Benzine : Ce que l’on sent dans votre travail, c’est une volonté à faire se rencontrer des écritures musicales totalement antagonistes en apparence. Depuis quelques années, les musiciens issus de la scène Post-Rock ou de l’électronique tentent de réunir Musique contemporaine et Pop. Plus près de nous, Olivier Mellano a proposé des relectures de Fauré ou compose des œuvres inspirées par la musique contemporaine. Comment expliquez-vous cette volonté commune à de nombreux musiciens ?
Manuel Adnot : C’est surtout un truc de génération, je fais partie d’une génération qui a eu un accès à la musique qui est incomparable par rapport aux générations d’avant. Quand un mec découvrait Coltrane, il avait un disque, acheter un disque c’était une démarche autre que d’écouter en streaming. J’ai 35 ans et je pense qu’en Jazz ou en musique contemporaine, j’ai eu un accès illimité sans effort. Ma génération est la première de ces générations là à s’être cultivée dans un brassage sans limites et sans chapelles.
Quand j’étais au conservatoire, Internet arrivait, très vite, sans rendre ça commercial, je me suis rendu compte que ce truc de chapelles, d’esthétique, on s’en fout. Chez nous, les musiciens issus du Jazz, il y a un rapport évident de circulation de la musique, on joue avec des musiciens très différents contrairement aux musiciens dans la Pop qui jouent dans les mêmes groupes pendant des années. Cela m’a apporté une véritable ouverture qui me permet d’aimer tout autant un concert de Metal qu’un concert de musique contemporaine ou de Pop, je ne pose même pas la question de tenir compte des frontières entre les genres.

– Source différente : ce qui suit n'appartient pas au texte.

-- ==== Sys2Proof/Machine/Operands.lean ====
section
/-!
DEFINITION. The operand forms of the commands: the jump target (30_encoding.md R153), the register operand (R154), planes, the
raster and their checks (41_color_resample.md R200-R202), the block cursor (42_block_transform.md R250), the quantization table
(43_quantizer.md R302) and the candidate set (R304).
-/

namespace Sys2Proof.Machine

/-! ## Jump targets and registers -/

/-- The target byte address of a format J command: `zext_32(t) · 4` (R153, R454). -/
def jumpTarget (t : BitVec 24) : Word := t.setWidth 32 * 4

/-- The `cmd` register a format S command names, else E_REGNUM (R161.4, R457). -/
def cmdReg (r : BitVec 8) (s : State) : Run Reg :=
  match Reg.cmd? r with
  | some reg => .ok reg
  | none => raise .regnum s

/-! ## Planes and the raster -/

/-- A checked plane (R200): its base address, its width and height, and its padded width and height. -/
structure PlaneView where
  base : Nat
  W : Nat
  H : Nat
  PW : Nat
  PH : Nat
  deriving DecidableEq, Repr

/-- The plane that descriptor `p` describes, unchecked (R47, R200). -/
def State.planeView (s : State) (p : Slot) : PlaneView :=
  let d := s.planes.get p
  let W := (Word.field d.dim 0 16).toNat
  let H := (Word.field d.dim 16 16).toNat
  ⟨d.base.toNat, W, H, ceil8 W, ceil8 H⟩

/-- `Plane(p)` (R200): E_INPUT_DIM before E_INPUT_RANGE. -/
def plane (p : Slot) (s : State) : Run PlaneView := do
  let v := s.planeView p
  refuseIf (v.W == 0 || v.H == 0) .inputDim s
  refuseIf (v.base + v.PW * v.PH > s.lmemSize) .inputRange s
  return v

/-- The address of sample (x, y) of a plane (R200). -/
def PlaneView.addr (v : PlaneView) (x y : Nat) : Nat := v.base + v.PW * y + x

/-- A byte range [lo, hi) of LMEM (R200, R201). -/
structure Footprint where
  lo : Nat
  hi : Nat
  deriving DecidableEq, Repr

/-- The footprint of a plane (R200). -/
def PlaneView.footprint (v : PlaneView) : Footprint := ⟨v.base, v.base + v.PW * v.PH⟩

/-- R202: two footprints overlap. -/
def Footprint.overlaps (f g : Footprint) : Bool := decide (f.lo < g.hi) && decide (g.lo < f.hi)

/-- The footprint of the W×H raster at RGB_BASE (R201). -/
def State.rasterFootprint (s : State) (W H : Nat) : Footprint := ⟨s.rgbBase.toNat, s.rgbBase.toNat + 3 * W * H⟩

/-- `Raster(W, H)` (R201): the raster's address. -/
def raster (W H : Nat) (s : State) : Run Nat := do
  refuseIf ((s.rasterFootprint W H).hi > s.lmemSize) .inputRange s
  return s.rgbBase.toNat

/-- The address of the first byte (R) of pixel (x, y) of a raster of width W at `rb` (R201). -/
def rasterAddr (rb W x y : Nat) : Nat := rb + 3 * (W * y + x)

/-- The positions (x, y) of a W×H area in the order of `for y in 0..H−1: for x in 0..W−1` (R14: x fastest). -/
def grid (W H : Nat) : List (Nat × Nat) := (List.range H).flatMap fun y => (List.range W).map fun x => (x, y)

/-! ## The block cursor -/

/-- `Cursor(p)` (R250): the plane, checked, with the cursor inside its block grid. -/
def cursor (p : Slot) (s : State) : Run PlaneView := do
  let v ← plane p s
  refuseIf (decide (s.blkX ≥ v.PW / 8) || decide (s.blkY ≥ v.PH / 8)) .inputBlock s
  return v

/-- The address of entry `k = 8·r + c` of the current block of a plane (R257, R258). -/
def State.blockAddr (s : State) (v : PlaneView) (k : Nat) : Nat :=
  v.base + v.PW * (8 * s.blkY + k / 8) + 8 * s.blkX + k % 8

/-! ## Quantizer operands -/

/-- QT[t] (R63, R156). -/
def State.qtable (s : State) : QTable → Vector Byte 64
  | .luma => s.qtLuma
  | .chroma => s.qtChroma

/-- `Table(t)` (R302): a table with a zero entry is refused. -/
def table (t : QTable) (s : State) : Run (Vector Byte 64) := do
  refuseIf ((s.qtable t).toList.any (· == 0)) .configQtab s
  return s.qtable t

/-- CAND[0..3] (R54), as unsigned Q8.8 integers. -/
def State.candidates (s : State) : List Nat :=
  [(Word.field s.cand01 0 16).toNat, (Word.field s.cand01 16 16).toNat,
   (Word.field s.cand23 0 16).toNat, (Word.field s.cand23 16 16).toNat]

/-- `Candidates()` (R304): the first CAND_N candidates, CAND_N in 1..4 and none of them 0. -/
def candidates (s : State) : Run (List Nat) := do
  let n := s.candN.toNat
  refuseIf (decide (n < 1) || decide (n > 4)) .configCandset s
  let cand := s.candidates.take n
  refuseIf (cand.any (· == 0)) .configCand s
  return cand

/-- A quality is legal at use when it is in 1..100 (R49, R55), else E_CONFIG_QUALITY. -/
def legalQuality (q : Byte) (s : State) : Run Nat := do
  refuseIf (decide (q.toNat < 1) || decide (q.toNat > 100)) .configQuality s
  return q.toNat

end Sys2Proof.Machine
end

Pour Amor Infiniti, j’ai à disposition tous les langages, la sensibilité que l’on entend sur le disque, on peut aussi bien la jouer en mode Free, avec un chœur de huit voix ou en solo. Tout le langage est à disposition et on peut en faire ce que l’on veut, à chacun d’en faire une force. Ce que j’essaie de faire ne relève pas de la performance ou de la curiosité, pour moi le meilleur exemple de ce que je ne veux pas faire, ce serait cet album de Metallica avec un grand orchestre qui était vendu comme un album de confrontation des genres. Je n’aborde pas la musique ainsi. Cela a été beaucoup de travail mais c’est en fait très simple de travailler de la musique chorale. Pour faire un projet comme Amor Infiniti, il n’existe pas dans le temps de cette notion d’intermittence du spectacle, il n’existe pas dans l’économie d’un musicien aujourd’hui, travailler pendant 3 ans sur un même projet. C’est une vraie question, une véritable interrogation à aller fouiller en tant que musicien, en tant que créateur et en tant que citoyen. Ce temps de 3 ans pour maturer un projet artistique n’existe pas ou plus dans la société dans laquelle on vit.
J’ai réussi à imposer le temps artistique au temps économique et je me suis rendu compte de la complexité de la tâche, cela pose des vraies questions face à la liberté de création pour lesquelles je n’ai pas forcément de réponses.